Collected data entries
-- ==== Sys2Proof/Machine/ProcRegs.lean ====
section
/-! DEFINITION. Processor registers (spec/46_processor_register.md). -/

namespace Sys2Proof.Machine

/-- LPR: UND in user mode (R328, R330); serializing (R329). -/
def execLpr (src : RegNum) (dest : ProcRegNum) (s : State) : Result :=
  if s.psr.u then .next s.enterUnd else .next ((s.prWrite16 dest (s.reg src)).serialize.advance 4)

/-- LPRD: UND in user mode (R328, R331); serializing (R329). -/
def execLprd (src : PairNum) (dest : ProcRegNum) (s : State) : Result :=
  if s.psr.u then .next s.enterUnd else .next ((s.prWrite32 dest (s.pair src)).serialize.advance 4)

/-- SPR, in either mode (R332, D25; log entry 33). -/
def execSpr (src : ProcRegNum) (dest : RegNum) (s : State) : Result :=
  .next (((s.setReg dest (s.prRead16 src)).drew 1).advance 4)

/-- SPRD, in either mode (R333, D25; log entry 33). -/
def execSprd (src : ProcRegNum) (dest : PairNum) (s : State) : Result :=
  .next (((s.setPair dest (s.prRead32 src)).drew 1).advance 4)

end Sys2Proof.Machine
end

[Brief] All lines from the one that holds "def execLprd (src" through the end of the records are to be returned exactly, including both boundary lines, and no others.

[Task solution]
def execLprd (src : PairNum) (dest : ProcRegNum) (s : State) : Result :=
  if s.psr.u then .next s.enterUnd else .next ((s.prWrite32 dest (s.pair src)).serialize.advance 4)

/-- SPR, in either mode (R332, D25; log entry 33). -/
def execSpr (src : ProcRegNum) (dest : RegNum) (s : State) : Result :=
  .next (((s.setReg dest (s.prRead16 src)).drew 1).advance 4)

/-- SPRD, in either mode (R333, D25; log entry 33). -/
def execSprd (src : ProcRegNum) (dest : PairNum) (s : State) : Result :=
  .next (((s.setPair dest (s.prRead32 src)).drew 1).advance 4)

end Sys2Proof.Machine
end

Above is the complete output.